## The problem
The lines to return are those below that contain the word "structure".

<<<<

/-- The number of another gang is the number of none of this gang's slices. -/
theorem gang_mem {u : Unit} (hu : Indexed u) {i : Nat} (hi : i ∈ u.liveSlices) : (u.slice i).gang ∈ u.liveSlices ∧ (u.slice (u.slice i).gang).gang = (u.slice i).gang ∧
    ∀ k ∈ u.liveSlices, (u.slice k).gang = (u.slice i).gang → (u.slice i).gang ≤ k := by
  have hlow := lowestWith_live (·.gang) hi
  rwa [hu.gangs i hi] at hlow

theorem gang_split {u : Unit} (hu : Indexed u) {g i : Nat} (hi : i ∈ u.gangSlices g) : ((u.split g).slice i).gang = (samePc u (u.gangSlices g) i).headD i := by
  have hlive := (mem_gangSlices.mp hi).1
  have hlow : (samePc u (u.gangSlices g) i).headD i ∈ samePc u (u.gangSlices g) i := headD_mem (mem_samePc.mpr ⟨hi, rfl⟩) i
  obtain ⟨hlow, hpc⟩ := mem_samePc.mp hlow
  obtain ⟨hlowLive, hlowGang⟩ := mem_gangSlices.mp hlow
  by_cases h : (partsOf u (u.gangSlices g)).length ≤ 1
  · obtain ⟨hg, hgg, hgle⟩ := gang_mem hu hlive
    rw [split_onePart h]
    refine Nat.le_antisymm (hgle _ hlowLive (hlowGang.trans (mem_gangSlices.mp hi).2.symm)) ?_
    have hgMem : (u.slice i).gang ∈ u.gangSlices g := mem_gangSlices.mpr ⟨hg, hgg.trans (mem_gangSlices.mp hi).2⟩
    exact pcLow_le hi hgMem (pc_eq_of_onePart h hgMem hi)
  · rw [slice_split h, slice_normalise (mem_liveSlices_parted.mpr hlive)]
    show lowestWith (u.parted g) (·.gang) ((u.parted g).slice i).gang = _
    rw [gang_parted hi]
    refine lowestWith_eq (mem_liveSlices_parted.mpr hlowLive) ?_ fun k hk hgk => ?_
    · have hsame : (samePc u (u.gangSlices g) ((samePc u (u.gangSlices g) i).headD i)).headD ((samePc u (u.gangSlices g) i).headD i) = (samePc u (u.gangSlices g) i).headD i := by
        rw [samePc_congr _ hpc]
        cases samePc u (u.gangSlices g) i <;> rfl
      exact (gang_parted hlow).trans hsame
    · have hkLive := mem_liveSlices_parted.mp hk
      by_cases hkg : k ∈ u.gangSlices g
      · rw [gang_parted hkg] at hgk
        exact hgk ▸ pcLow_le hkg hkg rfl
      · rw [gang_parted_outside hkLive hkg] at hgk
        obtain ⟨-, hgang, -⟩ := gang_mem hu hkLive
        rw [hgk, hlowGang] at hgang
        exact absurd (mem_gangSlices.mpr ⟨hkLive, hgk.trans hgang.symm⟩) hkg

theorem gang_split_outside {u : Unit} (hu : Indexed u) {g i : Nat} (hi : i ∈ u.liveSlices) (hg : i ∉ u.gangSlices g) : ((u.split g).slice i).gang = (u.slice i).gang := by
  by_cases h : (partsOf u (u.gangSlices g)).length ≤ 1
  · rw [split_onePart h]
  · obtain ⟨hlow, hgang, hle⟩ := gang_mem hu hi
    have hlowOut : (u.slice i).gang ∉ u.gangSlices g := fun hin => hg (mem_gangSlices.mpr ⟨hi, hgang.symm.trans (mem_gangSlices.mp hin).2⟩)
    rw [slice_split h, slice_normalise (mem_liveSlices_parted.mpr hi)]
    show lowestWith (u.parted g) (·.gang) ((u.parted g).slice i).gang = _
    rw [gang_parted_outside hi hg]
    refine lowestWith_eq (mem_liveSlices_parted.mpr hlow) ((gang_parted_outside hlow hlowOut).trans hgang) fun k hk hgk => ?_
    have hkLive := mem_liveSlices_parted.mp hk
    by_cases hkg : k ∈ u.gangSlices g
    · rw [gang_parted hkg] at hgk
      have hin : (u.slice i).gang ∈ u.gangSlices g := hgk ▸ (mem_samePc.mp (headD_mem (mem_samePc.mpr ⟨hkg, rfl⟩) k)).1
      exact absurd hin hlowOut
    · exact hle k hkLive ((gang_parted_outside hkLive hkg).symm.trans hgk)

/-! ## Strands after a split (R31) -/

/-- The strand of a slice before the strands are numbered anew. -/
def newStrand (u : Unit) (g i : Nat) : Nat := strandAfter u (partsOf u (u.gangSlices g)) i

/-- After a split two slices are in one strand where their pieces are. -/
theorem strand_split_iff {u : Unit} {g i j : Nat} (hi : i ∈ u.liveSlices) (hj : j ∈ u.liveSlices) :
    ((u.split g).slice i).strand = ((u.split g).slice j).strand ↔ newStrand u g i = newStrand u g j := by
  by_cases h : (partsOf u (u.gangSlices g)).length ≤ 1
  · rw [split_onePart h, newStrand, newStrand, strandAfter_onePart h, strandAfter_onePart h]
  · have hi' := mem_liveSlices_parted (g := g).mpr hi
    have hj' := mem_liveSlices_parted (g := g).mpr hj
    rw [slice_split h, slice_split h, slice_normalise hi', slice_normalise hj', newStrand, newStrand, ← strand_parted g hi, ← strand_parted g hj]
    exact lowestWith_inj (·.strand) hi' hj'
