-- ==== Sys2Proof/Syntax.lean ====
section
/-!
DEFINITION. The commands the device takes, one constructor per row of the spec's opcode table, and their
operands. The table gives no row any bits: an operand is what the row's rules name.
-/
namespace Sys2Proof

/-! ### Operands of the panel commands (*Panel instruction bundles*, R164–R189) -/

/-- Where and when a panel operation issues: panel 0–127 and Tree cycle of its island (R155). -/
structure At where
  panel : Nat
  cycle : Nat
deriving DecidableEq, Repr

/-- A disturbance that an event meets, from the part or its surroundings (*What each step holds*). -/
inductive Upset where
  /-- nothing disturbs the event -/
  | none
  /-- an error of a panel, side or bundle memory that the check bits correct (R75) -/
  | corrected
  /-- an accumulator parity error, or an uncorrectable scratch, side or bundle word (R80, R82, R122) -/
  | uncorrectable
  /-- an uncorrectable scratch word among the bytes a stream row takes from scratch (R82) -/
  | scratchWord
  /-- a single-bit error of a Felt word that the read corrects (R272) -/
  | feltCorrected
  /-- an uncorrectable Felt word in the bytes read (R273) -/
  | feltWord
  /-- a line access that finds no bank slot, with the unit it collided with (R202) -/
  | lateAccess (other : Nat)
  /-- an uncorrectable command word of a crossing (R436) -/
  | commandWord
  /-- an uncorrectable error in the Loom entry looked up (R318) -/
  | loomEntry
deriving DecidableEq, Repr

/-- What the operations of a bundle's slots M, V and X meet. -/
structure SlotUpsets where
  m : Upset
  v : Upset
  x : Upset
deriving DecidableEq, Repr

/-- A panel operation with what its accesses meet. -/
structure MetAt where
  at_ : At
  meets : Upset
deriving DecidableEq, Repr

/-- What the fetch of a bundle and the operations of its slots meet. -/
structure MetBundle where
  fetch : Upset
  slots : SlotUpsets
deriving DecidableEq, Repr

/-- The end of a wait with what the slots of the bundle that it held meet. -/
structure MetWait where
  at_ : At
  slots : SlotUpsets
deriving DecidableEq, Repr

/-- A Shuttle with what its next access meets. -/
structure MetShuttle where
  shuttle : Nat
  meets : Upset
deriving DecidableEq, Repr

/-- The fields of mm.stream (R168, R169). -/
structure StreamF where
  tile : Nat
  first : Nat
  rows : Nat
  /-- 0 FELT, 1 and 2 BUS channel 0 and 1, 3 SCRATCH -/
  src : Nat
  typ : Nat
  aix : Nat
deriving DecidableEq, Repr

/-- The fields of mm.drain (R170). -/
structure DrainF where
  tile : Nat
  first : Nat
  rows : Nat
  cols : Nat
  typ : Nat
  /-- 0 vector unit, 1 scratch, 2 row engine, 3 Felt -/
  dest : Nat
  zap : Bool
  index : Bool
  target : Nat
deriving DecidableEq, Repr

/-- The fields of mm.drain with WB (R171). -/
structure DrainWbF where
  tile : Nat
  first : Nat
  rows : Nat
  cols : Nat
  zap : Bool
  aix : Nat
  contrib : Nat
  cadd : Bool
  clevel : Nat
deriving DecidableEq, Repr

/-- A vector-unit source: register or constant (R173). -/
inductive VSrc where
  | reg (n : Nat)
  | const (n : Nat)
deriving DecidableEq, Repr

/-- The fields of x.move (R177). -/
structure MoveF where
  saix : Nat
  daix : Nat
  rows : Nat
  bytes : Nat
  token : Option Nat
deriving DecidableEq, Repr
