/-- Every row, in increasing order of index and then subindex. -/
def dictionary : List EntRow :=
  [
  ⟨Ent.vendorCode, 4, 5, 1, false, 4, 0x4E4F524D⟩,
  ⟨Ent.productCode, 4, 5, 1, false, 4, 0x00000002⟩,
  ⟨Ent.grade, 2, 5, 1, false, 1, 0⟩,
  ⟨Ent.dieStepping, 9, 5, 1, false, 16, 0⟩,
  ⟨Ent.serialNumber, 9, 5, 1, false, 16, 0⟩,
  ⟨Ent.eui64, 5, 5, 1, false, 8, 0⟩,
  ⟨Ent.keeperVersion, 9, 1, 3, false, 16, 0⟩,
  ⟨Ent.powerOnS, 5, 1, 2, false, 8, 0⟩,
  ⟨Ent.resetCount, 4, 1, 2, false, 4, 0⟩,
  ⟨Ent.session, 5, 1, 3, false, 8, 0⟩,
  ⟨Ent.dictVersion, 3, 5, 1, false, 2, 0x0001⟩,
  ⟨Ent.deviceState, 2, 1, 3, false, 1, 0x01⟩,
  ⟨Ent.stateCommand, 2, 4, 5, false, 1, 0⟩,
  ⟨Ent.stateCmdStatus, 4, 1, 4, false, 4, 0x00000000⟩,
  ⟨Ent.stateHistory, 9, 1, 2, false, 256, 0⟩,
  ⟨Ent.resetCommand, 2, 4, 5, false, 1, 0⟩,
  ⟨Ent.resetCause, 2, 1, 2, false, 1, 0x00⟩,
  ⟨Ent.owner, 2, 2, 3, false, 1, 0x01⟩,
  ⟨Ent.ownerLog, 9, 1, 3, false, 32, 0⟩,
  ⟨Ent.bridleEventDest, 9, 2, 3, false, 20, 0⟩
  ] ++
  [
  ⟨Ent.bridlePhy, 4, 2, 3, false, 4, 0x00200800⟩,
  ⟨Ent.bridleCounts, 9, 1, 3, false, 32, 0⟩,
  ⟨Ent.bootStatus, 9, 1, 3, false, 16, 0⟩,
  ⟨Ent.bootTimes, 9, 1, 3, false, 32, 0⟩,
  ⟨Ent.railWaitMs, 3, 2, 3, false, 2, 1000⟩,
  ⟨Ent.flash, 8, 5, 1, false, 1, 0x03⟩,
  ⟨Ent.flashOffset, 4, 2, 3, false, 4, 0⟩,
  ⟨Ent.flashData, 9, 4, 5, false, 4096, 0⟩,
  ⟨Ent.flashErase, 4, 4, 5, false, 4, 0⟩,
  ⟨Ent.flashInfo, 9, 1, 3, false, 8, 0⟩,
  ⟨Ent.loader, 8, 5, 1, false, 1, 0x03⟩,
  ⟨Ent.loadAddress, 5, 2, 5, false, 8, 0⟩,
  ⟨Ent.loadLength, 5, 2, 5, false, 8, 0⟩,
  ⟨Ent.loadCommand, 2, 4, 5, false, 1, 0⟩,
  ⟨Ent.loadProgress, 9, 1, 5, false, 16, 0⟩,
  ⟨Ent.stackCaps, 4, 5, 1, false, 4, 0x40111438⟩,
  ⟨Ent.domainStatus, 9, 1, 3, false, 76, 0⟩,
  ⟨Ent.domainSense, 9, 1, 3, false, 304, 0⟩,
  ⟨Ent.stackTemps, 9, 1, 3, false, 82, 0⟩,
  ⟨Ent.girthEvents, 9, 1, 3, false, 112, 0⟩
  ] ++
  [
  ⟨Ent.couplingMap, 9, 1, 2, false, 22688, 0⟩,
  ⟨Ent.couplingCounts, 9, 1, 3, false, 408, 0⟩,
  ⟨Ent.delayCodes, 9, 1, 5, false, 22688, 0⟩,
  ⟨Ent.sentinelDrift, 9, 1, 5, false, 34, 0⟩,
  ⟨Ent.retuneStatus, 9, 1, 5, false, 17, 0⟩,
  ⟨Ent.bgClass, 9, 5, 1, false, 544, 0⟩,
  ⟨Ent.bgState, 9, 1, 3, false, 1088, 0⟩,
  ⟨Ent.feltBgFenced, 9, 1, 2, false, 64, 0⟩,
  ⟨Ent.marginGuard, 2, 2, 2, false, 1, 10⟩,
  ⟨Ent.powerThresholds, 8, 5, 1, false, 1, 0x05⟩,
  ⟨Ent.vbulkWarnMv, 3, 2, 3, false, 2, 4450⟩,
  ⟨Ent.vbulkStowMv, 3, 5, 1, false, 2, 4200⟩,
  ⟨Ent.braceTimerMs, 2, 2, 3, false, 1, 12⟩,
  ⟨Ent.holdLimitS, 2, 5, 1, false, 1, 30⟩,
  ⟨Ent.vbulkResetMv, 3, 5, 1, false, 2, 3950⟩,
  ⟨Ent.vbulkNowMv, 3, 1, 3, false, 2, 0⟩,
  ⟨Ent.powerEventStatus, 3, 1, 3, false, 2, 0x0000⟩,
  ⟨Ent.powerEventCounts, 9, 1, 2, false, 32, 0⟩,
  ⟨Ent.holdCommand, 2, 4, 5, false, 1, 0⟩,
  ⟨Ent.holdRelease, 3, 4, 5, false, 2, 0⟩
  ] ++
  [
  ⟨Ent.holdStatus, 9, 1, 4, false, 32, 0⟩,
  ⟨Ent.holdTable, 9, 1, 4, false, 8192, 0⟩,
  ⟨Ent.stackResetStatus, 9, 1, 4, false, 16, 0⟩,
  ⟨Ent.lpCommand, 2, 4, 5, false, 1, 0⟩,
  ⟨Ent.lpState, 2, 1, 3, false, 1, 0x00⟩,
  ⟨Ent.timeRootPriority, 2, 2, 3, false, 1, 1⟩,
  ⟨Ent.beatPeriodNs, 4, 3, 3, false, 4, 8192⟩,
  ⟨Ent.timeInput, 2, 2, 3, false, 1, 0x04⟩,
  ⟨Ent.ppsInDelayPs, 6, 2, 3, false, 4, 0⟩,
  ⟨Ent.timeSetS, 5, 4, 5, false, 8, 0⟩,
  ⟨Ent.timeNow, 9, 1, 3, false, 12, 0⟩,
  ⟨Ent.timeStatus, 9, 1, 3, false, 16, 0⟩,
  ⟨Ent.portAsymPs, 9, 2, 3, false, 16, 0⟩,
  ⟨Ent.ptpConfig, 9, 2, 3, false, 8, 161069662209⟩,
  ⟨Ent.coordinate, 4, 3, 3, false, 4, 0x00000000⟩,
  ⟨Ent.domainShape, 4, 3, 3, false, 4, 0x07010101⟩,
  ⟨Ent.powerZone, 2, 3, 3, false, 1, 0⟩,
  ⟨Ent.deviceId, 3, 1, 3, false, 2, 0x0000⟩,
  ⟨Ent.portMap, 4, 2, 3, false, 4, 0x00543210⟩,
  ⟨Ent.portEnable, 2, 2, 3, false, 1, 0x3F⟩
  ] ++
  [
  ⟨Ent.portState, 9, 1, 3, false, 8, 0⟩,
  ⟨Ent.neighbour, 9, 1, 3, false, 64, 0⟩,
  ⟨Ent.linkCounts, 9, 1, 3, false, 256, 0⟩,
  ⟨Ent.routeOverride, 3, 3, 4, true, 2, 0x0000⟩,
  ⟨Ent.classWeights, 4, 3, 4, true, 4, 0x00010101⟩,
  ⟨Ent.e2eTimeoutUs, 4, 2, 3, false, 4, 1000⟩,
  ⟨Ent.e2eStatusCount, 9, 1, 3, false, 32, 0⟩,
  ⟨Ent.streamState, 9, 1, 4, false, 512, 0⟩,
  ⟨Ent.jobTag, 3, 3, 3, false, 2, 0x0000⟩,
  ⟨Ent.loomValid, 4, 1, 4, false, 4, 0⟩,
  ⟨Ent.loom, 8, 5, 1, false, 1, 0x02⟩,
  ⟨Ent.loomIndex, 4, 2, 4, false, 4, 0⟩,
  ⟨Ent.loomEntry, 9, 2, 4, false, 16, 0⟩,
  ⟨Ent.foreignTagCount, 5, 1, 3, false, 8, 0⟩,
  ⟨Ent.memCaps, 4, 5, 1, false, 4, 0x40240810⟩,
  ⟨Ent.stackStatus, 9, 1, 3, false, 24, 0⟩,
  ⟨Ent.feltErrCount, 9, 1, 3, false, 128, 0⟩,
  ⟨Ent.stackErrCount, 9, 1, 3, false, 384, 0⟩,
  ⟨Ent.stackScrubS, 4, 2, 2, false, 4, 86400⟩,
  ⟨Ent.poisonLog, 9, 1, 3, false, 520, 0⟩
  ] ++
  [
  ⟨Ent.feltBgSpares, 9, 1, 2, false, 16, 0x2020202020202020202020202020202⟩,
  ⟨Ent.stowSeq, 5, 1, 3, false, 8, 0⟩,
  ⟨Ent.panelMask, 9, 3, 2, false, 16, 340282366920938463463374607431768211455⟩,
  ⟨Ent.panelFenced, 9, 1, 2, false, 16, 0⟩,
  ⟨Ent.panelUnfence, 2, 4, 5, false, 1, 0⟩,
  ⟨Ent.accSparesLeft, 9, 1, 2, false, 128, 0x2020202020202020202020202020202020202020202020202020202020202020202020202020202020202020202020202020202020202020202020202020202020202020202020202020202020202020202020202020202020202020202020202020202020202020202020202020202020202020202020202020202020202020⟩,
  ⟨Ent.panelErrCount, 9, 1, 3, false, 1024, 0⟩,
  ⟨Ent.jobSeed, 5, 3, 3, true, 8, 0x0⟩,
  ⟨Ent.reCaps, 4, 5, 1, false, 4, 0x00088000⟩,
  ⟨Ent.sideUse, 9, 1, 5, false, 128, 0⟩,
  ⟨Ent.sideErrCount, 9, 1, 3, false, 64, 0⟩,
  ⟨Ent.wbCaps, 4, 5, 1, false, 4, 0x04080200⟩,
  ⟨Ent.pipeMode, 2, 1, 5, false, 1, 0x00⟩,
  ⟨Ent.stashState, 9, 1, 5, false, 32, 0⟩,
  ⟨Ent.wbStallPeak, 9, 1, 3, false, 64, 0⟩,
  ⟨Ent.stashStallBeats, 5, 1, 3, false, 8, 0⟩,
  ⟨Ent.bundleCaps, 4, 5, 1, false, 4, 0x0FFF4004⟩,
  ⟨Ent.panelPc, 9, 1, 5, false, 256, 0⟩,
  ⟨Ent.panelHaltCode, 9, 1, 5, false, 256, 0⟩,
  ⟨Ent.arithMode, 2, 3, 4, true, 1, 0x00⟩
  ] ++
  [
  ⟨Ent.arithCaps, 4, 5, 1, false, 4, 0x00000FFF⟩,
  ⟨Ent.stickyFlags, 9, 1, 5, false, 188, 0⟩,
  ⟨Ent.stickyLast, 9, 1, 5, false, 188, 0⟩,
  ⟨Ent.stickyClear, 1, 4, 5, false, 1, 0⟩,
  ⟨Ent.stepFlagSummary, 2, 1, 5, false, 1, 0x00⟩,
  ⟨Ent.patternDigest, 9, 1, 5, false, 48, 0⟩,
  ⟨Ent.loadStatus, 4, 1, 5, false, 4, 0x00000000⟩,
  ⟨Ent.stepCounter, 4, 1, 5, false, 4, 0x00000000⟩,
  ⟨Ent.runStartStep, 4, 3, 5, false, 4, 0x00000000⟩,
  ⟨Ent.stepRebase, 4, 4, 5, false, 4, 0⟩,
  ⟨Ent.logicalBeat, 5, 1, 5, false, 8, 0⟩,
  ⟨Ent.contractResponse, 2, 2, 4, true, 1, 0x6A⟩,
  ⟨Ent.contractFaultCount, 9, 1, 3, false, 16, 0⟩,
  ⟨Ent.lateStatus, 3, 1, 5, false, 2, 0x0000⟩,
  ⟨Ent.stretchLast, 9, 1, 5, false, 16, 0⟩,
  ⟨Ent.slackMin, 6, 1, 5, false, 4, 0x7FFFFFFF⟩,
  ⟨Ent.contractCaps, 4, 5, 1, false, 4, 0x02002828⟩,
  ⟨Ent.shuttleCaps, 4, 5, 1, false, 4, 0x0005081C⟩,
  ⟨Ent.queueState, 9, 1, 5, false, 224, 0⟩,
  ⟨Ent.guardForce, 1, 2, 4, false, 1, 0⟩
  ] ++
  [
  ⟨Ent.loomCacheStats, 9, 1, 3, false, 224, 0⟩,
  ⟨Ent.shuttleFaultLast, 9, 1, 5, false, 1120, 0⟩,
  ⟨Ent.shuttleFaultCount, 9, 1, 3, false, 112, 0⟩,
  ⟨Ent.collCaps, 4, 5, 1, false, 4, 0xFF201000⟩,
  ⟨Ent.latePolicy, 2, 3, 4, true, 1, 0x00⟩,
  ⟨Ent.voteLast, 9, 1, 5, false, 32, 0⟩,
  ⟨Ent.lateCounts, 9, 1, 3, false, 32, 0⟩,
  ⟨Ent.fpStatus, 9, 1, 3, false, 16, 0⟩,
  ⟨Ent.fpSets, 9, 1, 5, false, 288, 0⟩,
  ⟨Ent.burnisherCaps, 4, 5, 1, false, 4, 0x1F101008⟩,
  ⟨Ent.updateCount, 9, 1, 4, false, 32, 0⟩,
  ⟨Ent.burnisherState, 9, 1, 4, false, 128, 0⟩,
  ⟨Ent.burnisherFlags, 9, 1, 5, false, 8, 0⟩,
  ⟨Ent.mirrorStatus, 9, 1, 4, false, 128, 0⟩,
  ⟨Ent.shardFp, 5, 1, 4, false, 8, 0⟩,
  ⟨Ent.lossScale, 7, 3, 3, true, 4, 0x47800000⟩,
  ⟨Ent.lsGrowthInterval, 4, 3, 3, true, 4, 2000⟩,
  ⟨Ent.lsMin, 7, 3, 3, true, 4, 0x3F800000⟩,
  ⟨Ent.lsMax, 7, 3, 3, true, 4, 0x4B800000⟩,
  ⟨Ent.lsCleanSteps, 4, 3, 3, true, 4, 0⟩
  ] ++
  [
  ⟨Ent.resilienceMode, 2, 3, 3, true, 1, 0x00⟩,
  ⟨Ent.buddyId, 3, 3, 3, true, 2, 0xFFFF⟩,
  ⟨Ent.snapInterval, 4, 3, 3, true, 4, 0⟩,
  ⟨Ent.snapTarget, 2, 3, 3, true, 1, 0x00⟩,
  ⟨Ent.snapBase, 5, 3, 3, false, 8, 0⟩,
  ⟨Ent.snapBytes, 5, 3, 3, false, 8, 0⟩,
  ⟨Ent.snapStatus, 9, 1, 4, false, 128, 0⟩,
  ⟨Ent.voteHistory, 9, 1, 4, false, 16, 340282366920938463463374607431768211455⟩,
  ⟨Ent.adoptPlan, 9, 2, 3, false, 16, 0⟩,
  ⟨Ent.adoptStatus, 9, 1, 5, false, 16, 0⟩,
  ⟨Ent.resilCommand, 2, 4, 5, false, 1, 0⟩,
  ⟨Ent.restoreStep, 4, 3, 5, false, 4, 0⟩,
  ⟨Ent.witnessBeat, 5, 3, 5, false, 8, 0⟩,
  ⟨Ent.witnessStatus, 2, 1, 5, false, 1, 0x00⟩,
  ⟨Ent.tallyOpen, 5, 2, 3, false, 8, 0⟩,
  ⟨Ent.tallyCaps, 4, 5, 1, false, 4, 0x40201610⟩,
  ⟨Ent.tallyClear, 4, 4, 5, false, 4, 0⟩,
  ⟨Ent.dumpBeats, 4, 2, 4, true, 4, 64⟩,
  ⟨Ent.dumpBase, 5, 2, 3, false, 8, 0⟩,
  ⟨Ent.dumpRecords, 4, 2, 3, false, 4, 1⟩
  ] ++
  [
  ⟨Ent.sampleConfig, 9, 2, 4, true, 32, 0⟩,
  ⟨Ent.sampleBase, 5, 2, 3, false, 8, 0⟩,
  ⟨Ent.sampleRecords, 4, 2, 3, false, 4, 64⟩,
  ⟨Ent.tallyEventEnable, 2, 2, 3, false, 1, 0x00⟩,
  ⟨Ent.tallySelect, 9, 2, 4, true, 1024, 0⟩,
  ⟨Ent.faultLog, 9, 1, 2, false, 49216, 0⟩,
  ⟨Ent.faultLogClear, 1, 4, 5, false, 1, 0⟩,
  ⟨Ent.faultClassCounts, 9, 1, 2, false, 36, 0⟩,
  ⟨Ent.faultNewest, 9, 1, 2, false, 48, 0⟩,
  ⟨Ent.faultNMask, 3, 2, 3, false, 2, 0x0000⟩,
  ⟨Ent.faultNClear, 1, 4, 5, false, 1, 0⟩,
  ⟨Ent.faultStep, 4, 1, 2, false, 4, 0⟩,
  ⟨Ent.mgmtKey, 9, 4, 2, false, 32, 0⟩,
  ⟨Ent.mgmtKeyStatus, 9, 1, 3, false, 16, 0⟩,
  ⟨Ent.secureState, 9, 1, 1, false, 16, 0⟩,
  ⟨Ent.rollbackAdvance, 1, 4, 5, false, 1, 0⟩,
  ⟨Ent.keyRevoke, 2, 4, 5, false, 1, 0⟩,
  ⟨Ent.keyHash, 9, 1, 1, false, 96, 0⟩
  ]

>>>>

## Answer box
structure At where
structure SlotUpsets where
structure MetAt where
structure MetBundle where
structure MetWait where
structure MetShuttle where
structure StreamF where
structure DrainF where
structure DrainWbF where
structure MoveF where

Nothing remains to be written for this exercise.